-- What is required --
When you reach the line that contains "List.replicate (c.words.length - c.position" in the data below, start reproducing lines exactly, and stop after the line that contains "let holdDue : Prop".
══════════════════════════════
/-- R141: an assertion sets POWER_FAIL, offers POWER_FAIL and leaves the part HALTED; R70: a word held or waiting is answered
POWER_FAIL, and the rest of its access POWER_FAIL for a read and SKIPPED for a write, so that the host port is IDLE when no
request stays presented; R69: each of these answers is offered, after the POWER_FAIL offer, a write's without lanes too,
which is the model's reading (log entry 28). That the records of these answers show the engine state, fill and LAPSED from
before the halt, also with no tenancy in progress, is the model's choice (log entry 25). R142: a release records the level
and nothing more. -/
def Obligations.PfailHaltsThePart : Prop :=
  ∀ s : State, s.control.resetHeld = false →
    (s.control.pfail = true → exec .pfailRelease s = .next { s with control := { s.control with pfail := false } }) ∧
    (s.control.pfail = false → s.control.halted = true ∨ (∀ c, s.host.current = some c → c.phase = .granted) →
      exec .pfailAssert s = .next (offer { cause := .powerFail } { s.flagged (BitVec.twoPow 25 24) with
        control := { s.control with pfail := true, halted := true } })) ∧
    (∀ c, s.control.pfail = false → s.control.halted = false → s.host.current = some c → c.waits →
      c.position < c.words.length → c.skipping = false →
      ∃ t rest, exec .pfailAssert s = .next t ∧
        t.control = { s.control with pfail := true, halted := true } ∧
        t.host = ⟨none, s.host.answers ++ faultTo c.kind .powerFail ::
          List.replicate (c.words.length - c.position - 1)
            (faultTo c.kind (if c.kind = .write then .skipped else .powerFail)) ++ rest, []⟩ ∧
        (s.host.presented = [] → rest = [] ∧
          let u : State := (offer { cause := .powerFail } (s.flagged (BitVec.twoPow 25 24))).faultedThrough c .powerFail
            (if c.kind = .write then .skipped else .powerFail)
          t.captures = u.captures ∧ t.events = u.events) ∧
        hasFlag t.events.flags .powerFail = true ∧
        t.engine = s.engine ∧ t.settings = s.settings ∧ t.port = s.port ∧ t.regions = s.regions ∧
        t.sources = s.sources ∧ t.link = s.link)

/-- The passing of time: a microsecond and a byte time at a step on an empty queue, the rest of the running millisecond at
TIMESTAMP_TICK (log entry 2). R66: the hold timer of a HELD or WAITING word runs. R81: a standing candidate's time runs. R73
and R83: a millisecond adds one to the timestamp, modulo 2^32, and takes one from a running timer's remaining time. R167,
R170: the turnaround byte leads to the response, the status, length and response bytes go out in order, and after the last
the frame drains. What has fallen due happens before time passes, and a count stops where its happening falls due, a
remaining time at 0 until its expiry comes: that is the model's choice, and so is the count of microseconds (log entry 2).
That the hold timer of a GRANTED word stands still meanwhile is the model's reading (log entry 19). -/
def Obligations.TimePasses : Prop :=
  ∀ s : State, s.control.resetHeld = false →
    let limit : Nat := s.settings.holdLimit
    let filter : Nat := s.settings.lineFilter.micros
    let holdDue : Prop := ∃ c n, s.host.current = some c ∧ c.waits ∧ c.hold = some n ∧ limit ≠ 0 ∧ limit ≤ n
    let changeDue : Prop := ∃ n, s.sources.candidate = some n ∧ filter ≤ n
    let timerDue : Prop := s.sources.timer = some 0 ∧ s.settings.timerMode ≠ .off
    let on (n : Nat) : State := { s with
      host := match s.host.current with
        | some c =>
          if c.phase = .waiting ∨ c.phase = .held then
            { s.host with current := some { c with hold := match c.hold with
              | some h => some (if limit = 0 then h + n else min limit (h + n))
              | none => none } }
          else s.host
        | none => s.host
      sources := { s.sources with candidate := match s.sources.candidate with
        | some h => some (min filter (h + n))
        | none => none } }
    let millisecond (t : State) : State := { t with sources := { t.sources with
      stamp := t.sources.stamp + 1
      timer := match t.sources.timer with
        | some n => some (n - 1)
        | none => none
      micros := 0 } }
    let clocked (t : State) : State := { t with link := { t.link with phase :=
      match t.link.response, t.link.phase with
      | some r, .turnaround => .response (r.data.length + 2)
      | some _, .response k => if k ≤ 1 then .drain else .response (k - 1)
      | _, p => p } }
    (¬ holdDue → ¬ changeDue → ¬ timerDue →
      exec .timestampTick s = .next (millisecond (on (1000 - s.sources.micros))) ∧
      (s.pending = [] → step s = .next (clocked (if 1000 ≤ s.sources.micros + 1 then millisecond (on 1)
        else { on 1 with sources := { (on 1).sources with micros := s.sources.micros + 1 } })))) ∧
    (∀ t, holdDue → exec .holdExpiry s = .next t →
      exec .timestampTick s = exec .timestampTick t ∧ (s.pending = [] → step s = step t)) ∧
    (∀ t, ¬ holdDue → changeDue → exec .filteredChange s = .next t →
      exec .timestampTick s = exec .timestampTick t ∧ (s.pending = [] → step s = step t)) ∧
    (∀ t, ¬ holdDue → ¬ changeDue → timerDue → s.settings.timerPeriod ≠ 0 →
      exec (if s.settings.timerMode = .periodic then .periodicExpiry else .quietExpiry) s = .next t →
      exec .timestampTick s = exec .timestampTick t ∧ (s.pending = [] → step s = step t)) ∧
    (∀ r k, s.link.response = some r → k < r.data.length + 2 → s.link.phase = .response (r.data.length + 2 - k) →
      s.link.misoByte = (BitVec.ofNat 8 r.status.code :: BitVec.ofNat 8 r.data.length :: r.data).getD k 0) ∧
    ((∀ k, s.link.phase ≠ .response k) → s.link.misoByte = 0)
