-- ==== Sys2Proof/Tests/Slice0.lean ====
section
/-!
SUPPORT. Tests. Expected results come from spec/: its rules, its Table 1-4 worked sequence and its examples, named at each
test. Each `witness_` theorem gives a state and operands that meet a statement's hypotheses, clause by clause.
-/
namespace Sys2Proof.Tests
open Sys2Proof.Machine

/-! ## States to test on -/

/-- A formatted part of 1 MiB with S = 256, anchor A current with generation 1, in this engine state with this journal. -/
def engineIn (x : EngineState) (j : Journal) : State :=
  { State.reset with
    engine := { coldEngine with state := x, journal := j, geometry := some 0, anchor := some (.a, 1), recovery := none } }

/-- The journal after step 0 of Table 1-4. -/
def j0 : Journal := ⟨0, 0, 0, 1, 0, 0, [], [], false⟩

/-- The journal after step 4 of Table 1-4. -/
def j4 : Journal := ⟨0, 5, 5, 6, 5, 2, [⟨0, 1, 1, 2, 0⟩, ⟨4, 5, 2, 1, 0⟩], [], false⟩

/-- The journal after step 7 of Table 1-4, with the last word of it in the touched set. -/
def j7 : Journal := ⟨0, 255, 255, 256, 255, 2, [⟨0, 1, 1, 2, 0⟩, ⟨4, 5, 2, 1, 0⟩], [0x100], false⟩

/-- The journal after step 11 of Table 1-4: free is 0. -/
def j11 : Journal := ⟨4, 4, 256, 261, 260, 3, [⟨4, 5, 2, 1, 0⟩, ⟨3, 260, 3, 1, 0⟩], [], false⟩

/-- A frame has just begun. -/
def inFrame (s : State) : State := { s with link := ⟨.code, false, none⟩ }

/-- An exclusive operation runs. -/
def exclusively (e : Exclusive) (s : State) : State := { s with engine := { s.engine with exclusive := some e } }

/-- These jobs are queued. -/
def withQueue (q : List Job) (s : State) : State := { s with engine := { s.engine with jobs := q } }

/-- Recovery stands at this step. -/
def recovering (r : RecoveryStep) : State :=
  { State.reset with engine := { coldEngine with geometry := some 0, recovery := some r } }

/-- A rollback record to slot 0 of `j4`, from this origin in this phase. -/
def record (o : RollbackOrigin) (p : RollbackPhase) : RollbackRecord := ⟨o, 0, 1, 1, p, 4, 5⟩

/-- A rollback is in progress on this journal. -/
def rolling (r : RollbackRecord) (j : Journal) : State :=
  let s := engineIn .rolling j
  { s with engine := { s.engine with rollback := some r, exclusive := some .rollback, steps := 4 } }

/-- A host word at 1000 hex, alone in its access. -/
def word (kind : AccessKind) (phase : WordPhase) (hold : Option Nat) : HostAccess :=
  ⟨kind, 0x1000, [⟨0xF, 0xCAFE⟩], 0, false, phase, hold, none⟩

/-- This host word is current. -/
def hosting (c : HostAccess) (s : State) : State := { s with host := ⟨some c, [], []⟩ }

/-- These requests stay presented. -/
def presenting (rs : List HostRequest) (s : State) : State := { s with host := { s.host with presented := rs } }

/-- A host word granted under a mode with no region. -/
def grantedWord (m : Mode) : HostAccess := { word .write .granted none with grant := some ⟨m, none⟩ }

/-- A word granted under the mode of region 3. -/
def regionWord : HostAccess := { word .write .granted none with grant := some ⟨.journal, some 3⟩ }

/-- An access of this work awaits its answer: the last write of its step. -/
def atWrite (w : Work) (s : State) : State := { s with port := ⟨some ⟨w, .write 0x1000 0xF 0 []⟩, .engine⟩ }

/-- An access of this work awaits its answer: the last read of its step, these words having been read. -/
def atRead (w : Work) (got : List Word) (s : State) : State := { s with port := ⟨some ⟨w, .read 0x1000 0 got⟩, .engine⟩ }
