theorem ruleLenAlloc_eq_ok {b : Byte} {s t : State} :
    ruleLenAlloc b s = .ok t ↔ s.state = .lengthWait ∧ payloadLength b = true ∧ s.scur < s.scratch.length ∧
      ∃ h, s.peekDraw = .ok h ∧
        t = allocate b (freshen h s) { s.capture b with fLength := some b }.takeDraw := by
  unfold ruleLenAlloc State.drawnHandle
  cases hd : s.peekDraw with
  | fail => simp
  | ok h =>
    simp only [selected_eq_ok, bind_eq_ok, record_eq_ok, Bool.and_eq_true, decide_eq_true_eq]
    constructor
    · rintro ⟨⟨h1, h2⟩, u, ⟨h3, rfl⟩, h⟩
      cases h
      exact ⟨h1, h2, h3, _, rfl, rfl⟩
    · rintro ⟨h1, h2, h3, k, hk, rfl⟩
      cases hk
      exact ⟨⟨h1, h2⟩, _, ⟨h3, rfl⟩, rfl⟩

theorem ruleLenNomem_eq_ok {b : Byte} {s t : State} :
    ruleLenNomem b s = .ok t ↔ s.state = .lengthWait ∧ payloadLength b = true ∧ s.scur < s.scratch.length ∧
      s.drawOk = false ∧ t = { s.capture b with fLength := some b }.takeDraw.setPending := by
  simp only [ruleLenNomem, selected_eq_ok, bind_eq_ok, record_eq_ok, Bool.and_eq_true, decide_eq_true_eq,
    Bool.not_eq_true']
  constructor
  · rintro ⟨⟨⟨h1, h2⟩, h3⟩, u, ⟨h4, rfl⟩, h⟩
    cases h
    exact ⟨h1, h2, h4, h3, rfl⟩
  · rintro ⟨h1, h2, h4, h3, rfl⟩
    exact ⟨⟨⟨h1, h2⟩, h3⟩, _, ⟨h4, rfl⟩, rfl⟩

theorem ruleLenBad_eq_ok {b : Byte} {s t : State} :
    ruleLenBad b s = .ok t ↔ (s.state = .lengthWait ∧ Config.maxLength ≤ b.toNat) ∧ s.scur < s.scratch.length ∧
      t = { s.capture b with fLength := some b }.setPending := by
  simp only [ruleLenBad, selected_eq_ok, bind_eq_ok, record_eq_ok, decide_eq_true_eq]
  constructor
  · rintro ⟨h1, u, ⟨h2, rfl⟩, h⟩
    cases h
    exact ⟨h1, h2, rfl⟩
  · rintro ⟨h1, h2, rfl⟩
    exact ⟨h1, _, ⟨h2, rfl⟩, rfl⟩

theorem ruleMsgByte_eq_ok {b : Byte} {s t : State} :
    ruleMsgByte b s = .ok t ↔ (s.state = .messageWait ∧ 2 ≤ s.rem) ∧
      ∃ u, storePayloadByte b s = .ok u ∧ t = releasePayloadIfPending u := by
  simp only [ruleMsgByte, selected_eq_ok, bind_eq_ok, decide_eq_true_eq, Res.ok.injEq, eq_comm (b := t)]

theorem ruleMsgLast_eq_ok {b : Byte} {s t : State} :
    ruleMsgLast b s = .ok t ↔ (s.state = .messageWait ∧ s.rem = 1) ∧
      ∃ u, storePayloadByte b s = .ok u ∧ t = releasePayloadIfPending { u with state := .endWait } := by
  simp only [ruleMsgLast, selected_eq_ok, bind_eq_ok, decide_eq_true_eq, Res.ok.injEq, eq_comm (b := t)]

theorem ruleEndOk_eq_ok {s t : State} :
    ruleEndOk s = .ok t ↔ (s.state = .endWait ∧ s.fq.fill < s.fq.cap) ∧ s.scur < s.scratch.length ∧
      s.fq.wr < s.fq.cap ∧ ∃ fr, FrameInProgress s fr ∧
        t = { s.capture Config.terminator with fq := s.fq.withItem fr, fHandle := none, state := .preambleWait } := by
  simp only [ruleEndOk, selected_eq_ok, bind_eq_ok, record_eq_ok, decide_eq_true_eq, frameRecord_eq_ok, enqFrame_eq_ok]
  constructor
  · rintro ⟨h1, u, ⟨h2, rfl⟩, fr, h3, r, ⟨_, h4, rfl⟩ | ⟨h4, rfl⟩, h⟩
    · cases h
      exact ⟨h1, h2, h4, fr, h3, rfl⟩
    · exact absurd h1.2 h4
  · rintro ⟨h1, h2, h4, fr, h3, rfl⟩
    exact ⟨h1, _, ⟨h2, rfl⟩, fr, h3, _, .inl ⟨h1.2, h4, rfl⟩, rfl⟩

theorem ruleEndFull_eq_ok {s t : State} :
    ruleEndFull s = .ok t ↔ (s.state = .endWait ∧ ¬ s.fq.fill < s.fq.cap) ∧ s.scur < s.scratch.length ∧
      (∃ fr, FrameInProgress s fr) ∧ t = endRelease (s.capture Config.terminator).setPending := by
  simp only [ruleEndFull, selected_eq_ok, bind_eq_ok, record_eq_ok, decide_eq_true_eq, frameRecord_eq_ok,
    enqFrame_eq_ok]
  constructor
  · rintro ⟨h1, u, ⟨h2, rfl⟩, fr, h3, r, ⟨h4, _, rfl⟩ | ⟨h4, rfl⟩, h⟩
    · exact absurd h4 h1.2
    · cases h
      exact ⟨h1, h2, ⟨fr, h3⟩, rfl⟩
  · rintro ⟨h1, h2, ⟨fr, h3⟩, rfl⟩
    exact ⟨h1, _, ⟨h2, rfl⟩, fr, h3, _, .inr ⟨h1.2, rfl⟩, rfl⟩

theorem ruleEndBad_eq_ok {b : Byte} {s t : State} :
    ruleEndBad b s = .ok t ↔ (s.state = .endWait ∧ b ≠ Config.terminator) ∧ s.scur < s.scratch.length ∧
      t = endRelease (s.capture b).setPending := by
  simp only [ruleEndBad, selected_eq_ok, bind_eq_ok, record_eq_ok, decide_eq_true_eq]
  constructor
  · rintro ⟨h1, u, ⟨h2, rfl⟩, h⟩
    cases h
    exact ⟨h1, h2, rfl⟩
  · rintro ⟨h1, h2, rfl⟩
    exact ⟨h1, _, ⟨h2, rfl⟩, rfl⟩

/-- A row raises only ScratchOverflow, with nothing captured, or, at a terminator, ReadUnwritten after the capture. -/
theorem rowRule_eq_raised {i : Instr} {s t : State} {r : FaultReason} (h : rowRule i s = .raised r t) :
    (r = .scratchOverflow ∧ (t = s ∨ t = { s with pending := false, scur := 0 })) ∨
      (r = .readUnwritten ∧ t = s.capture Config.terminator) := by
  cases i <;> simp only [rowRule, reduceCtorEq] at h
  case preStart =>
    simp only [rulePreStart, selected_eq_raised, bind_eq_raised, record_eq_raised] at h
    rcases h with ⟨_, h | ⟨_, _, h⟩⟩
    · exact .inl ⟨h.2.1, .inr h.2.2⟩
    · cases h
  case prePass b =>
    simp [rulePrePass, selected_eq_raised] at h
  case lenAlloc b =>
    unfold ruleLenAlloc at h
    split at h
    · simp only [selected_eq_raised, bind_eq_raised, record_eq_raised] at h
      rcases h with ⟨_, h | ⟨_, _, h⟩⟩
      · exact .inl ⟨h.2.1, .inl h.2.2⟩
      · cases h
    · cases h
  case msgByte b =>
    simp only [ruleMsgByte, selected_eq_raised, bind_eq_raised] at h
    rcases h with ⟨_, h | ⟨_, _, h⟩⟩
    · have := storePayloadByte_eq_raised h
      exact .inl ⟨this.2.1, .inl this.2.2⟩
    · cases h
  case msgLast b =>
    simp only [ruleMsgLast, selected_eq_raised, bind_eq_raised] at h
    rcases h with ⟨_, h | ⟨_, _, h⟩⟩
    · have := storePayloadByte_eq_raised h
      exact .inl ⟨this.2.1, .inl this.2.2⟩
    · cases h
  case endOk =>
    simp only [ruleEndOk, selected_eq_raised, bind_eq_raised, record_eq_raised, record_eq_ok] at h
    rcases h with ⟨_, h | ⟨_, ⟨_, rfl⟩, h | ⟨_, _, h | ⟨_, _, h⟩⟩⟩⟩
    · exact .inl ⟨h.2.1, .inl h.2.2⟩
    · exact .inr (frameRecord_eq_raised h)
    · exact absurd h enq_ne_raised
    · cases h
  case endFull =>
    simp only [ruleEndFull, selected_eq_raised, bind_eq_raised, record_eq_raised, record_eq_ok] at h
    rcases h with ⟨_, h | ⟨_, ⟨_, rfl⟩, h | ⟨_, _, h | ⟨_, _, h⟩⟩⟩⟩
    · exact .inl ⟨h.2.1, .inl h.2.2⟩
    · exact .inr (frameRecord_eq_raised h)
    · exact absurd h enq_ne_raised
    · cases h
  all_goals
    simp only [ruleVerOk, ruleVerBad, ruleTitle, ruleLenZero, ruleLenNomem, ruleLenBad, ruleEndBad, selected_eq_raised,
      bind_eq_raised, record_eq_raised] at h
    rcases h with ⟨_, h | ⟨_, _, h⟩⟩
    · exact .inl ⟨h.2.1, .inl h.2.2⟩
    · cases h

/-- What the first step's work on a byte can do: a row's rule goes through, or a fault is raised, or there is no row. -/
theorem processRead_cases {b : Byte} {s : State} :
    (∃ i t, decodeRow s.state b s.rowCond = .ok i ∧ rowRule i s = .ok t ∧
      processRead b s = .ok (if s.state = .preambleWait then t else resetCheck t)) ∨
    (∃ i r t, decodeRow s.state b s.rowCond = .ok i ∧ rowRule i s = .raised r t ∧ processRead b s = .raised r t) ∨
    (processRead b s = .raised .badState s ∧ (s.state = .unused6 ∨ s.state = .unused7)) ∨
    (∃ f, processRead b s = .stuck f) ∨ ∃ r, processRead b s = .refused r := by
  cases hd : decodeRow s.state b s.rowCond with
  | error e =>
    unfold decodeRow at hd
    cases hs : s.state <;> simp only [hs] at hd
    case unused6 => exact .inr (.inr (.inl ⟨by simp [processRead, hs, decodeRow], .inl rfl⟩))
    case unused7 => exact .inr (.inr (.inl ⟨by simp [processRead, hs, decodeRow], .inr rfl⟩))
    case messageWait =>
      split_ifs at hd
      rename_i h1 h2
      exact .inr (.inr (.inr (.inl ⟨.noRow, by simp [processRead, hs, decodeRow, h1, h2]⟩)))
    case titleWait => cases hd
    all_goals split_ifs at hd
  | ok i =>
    cases hr : rowRule i s with
    | ok t => exact .inl ⟨i, t, rfl, hr, processRead_of_rule hd hr⟩
    | raised r t => exact .inr (.inl ⟨i, r, t, rfl, hr, by simp [processRead, hd, hr]⟩)
    | stuck f => exact .inr (.inr (.inr (.inl ⟨f, by simp [processRead, hd, hr]⟩)))
    | refused r => exact .inr (.inr (.inr (.inr ⟨r, by simp [processRead, hd, hr]⟩)))

/-- One replay step, inverted. -/
theorem replayStep_eq_ok {i : Nat} {s t : State} :
    replayStep i s = .ok t ↔ ∃ b u, s.scratch[i]? = some (some b) ∧ enqPassthrough b s = .ok u ∧
      t = if i + 1 = s.scur then finishReplay { u with phase := .replay (i + 1) } else { u with phase := .replay (i + 1) } := by
  simp only [replayStep, bind_eq_ok, memRead_eq_ok]
  constructor
  · rintro ⟨b, h1, u, h2, h⟩
    cases h
    exact ⟨b, u, h1, h2, rfl⟩
  · rintro ⟨b, u, h1, h2, rfl⟩
    exact ⟨b, h1, u, h2, rfl⟩

theorem replayStep_eq_raised {i : Nat} {s t : State} {r : FaultReason} (h : replayStep i s = .raised r t) :
    s.scratch[i]? = some none ∧ r = .readUnwritten ∧ t = s := by
  simp only [replayStep, bind_eq_raised, memRead_eq_raised] at h
  rcases h with h | ⟨_, _, h | ⟨_, _, h⟩⟩
  · exact h
  · exact absurd h enqPassthrough_ne_raised
  · cases h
══════════════════════════════
-- Answer to this exercise --
          List.replicate (c.words.length - c.position - 1)
            (faultTo c.kind (if c.kind = .write then .skipped else .powerFail)) ++ rest, []⟩ ∧
        (s.host.presented = [] → rest = [] ∧
          let u : State := (offer { cause := .powerFail } (s.flagged (BitVec.twoPow 25 24))).faultedThrough c .powerFail
            (if c.kind = .write then .skipped else .powerFail)
          t.captures = u.captures ∧ t.events = u.events) ∧
        hasFlag t.events.flags .powerFail = true ∧
        t.engine = s.engine ∧ t.settings = s.settings ∧ t.port = s.port ∧ t.regions = s.regions ∧
        t.sources = s.sources ∧ t.link = s.link)

/-- The passing of time: a microsecond and a byte time at a step on an empty queue, the rest of the running millisecond at
TIMESTAMP_TICK (log entry 2). R66: the hold timer of a HELD or WAITING word runs. R81: a standing candidate's time runs. R73
and R83: a millisecond adds one to the timestamp, modulo 2^32, and takes one from a running timer's remaining time. R167,
R170: the turnaround byte leads to the response, the status, length and response bytes go out in order, and after the last
the frame drains. What has fallen due happens before time passes, and a count stops where its happening falls due, a
remaining time at 0 until its expiry comes: that is the model's choice, and so is the count of microseconds (log entry 2).
That the hold timer of a GRANTED word stands still meanwhile is the model's reading (log entry 19). -/
def Obligations.TimePasses : Prop :=
  ∀ s : State, s.control.resetHeld = false →
    let limit : Nat := s.settings.holdLimit
    let filter : Nat := s.settings.lineFilter.micros
    let holdDue : Prop := ∃ c n, s.host.current = some c ∧ c.waits ∧ c.hold = some n ∧ limit ≠ 0 ∧ limit ≤ n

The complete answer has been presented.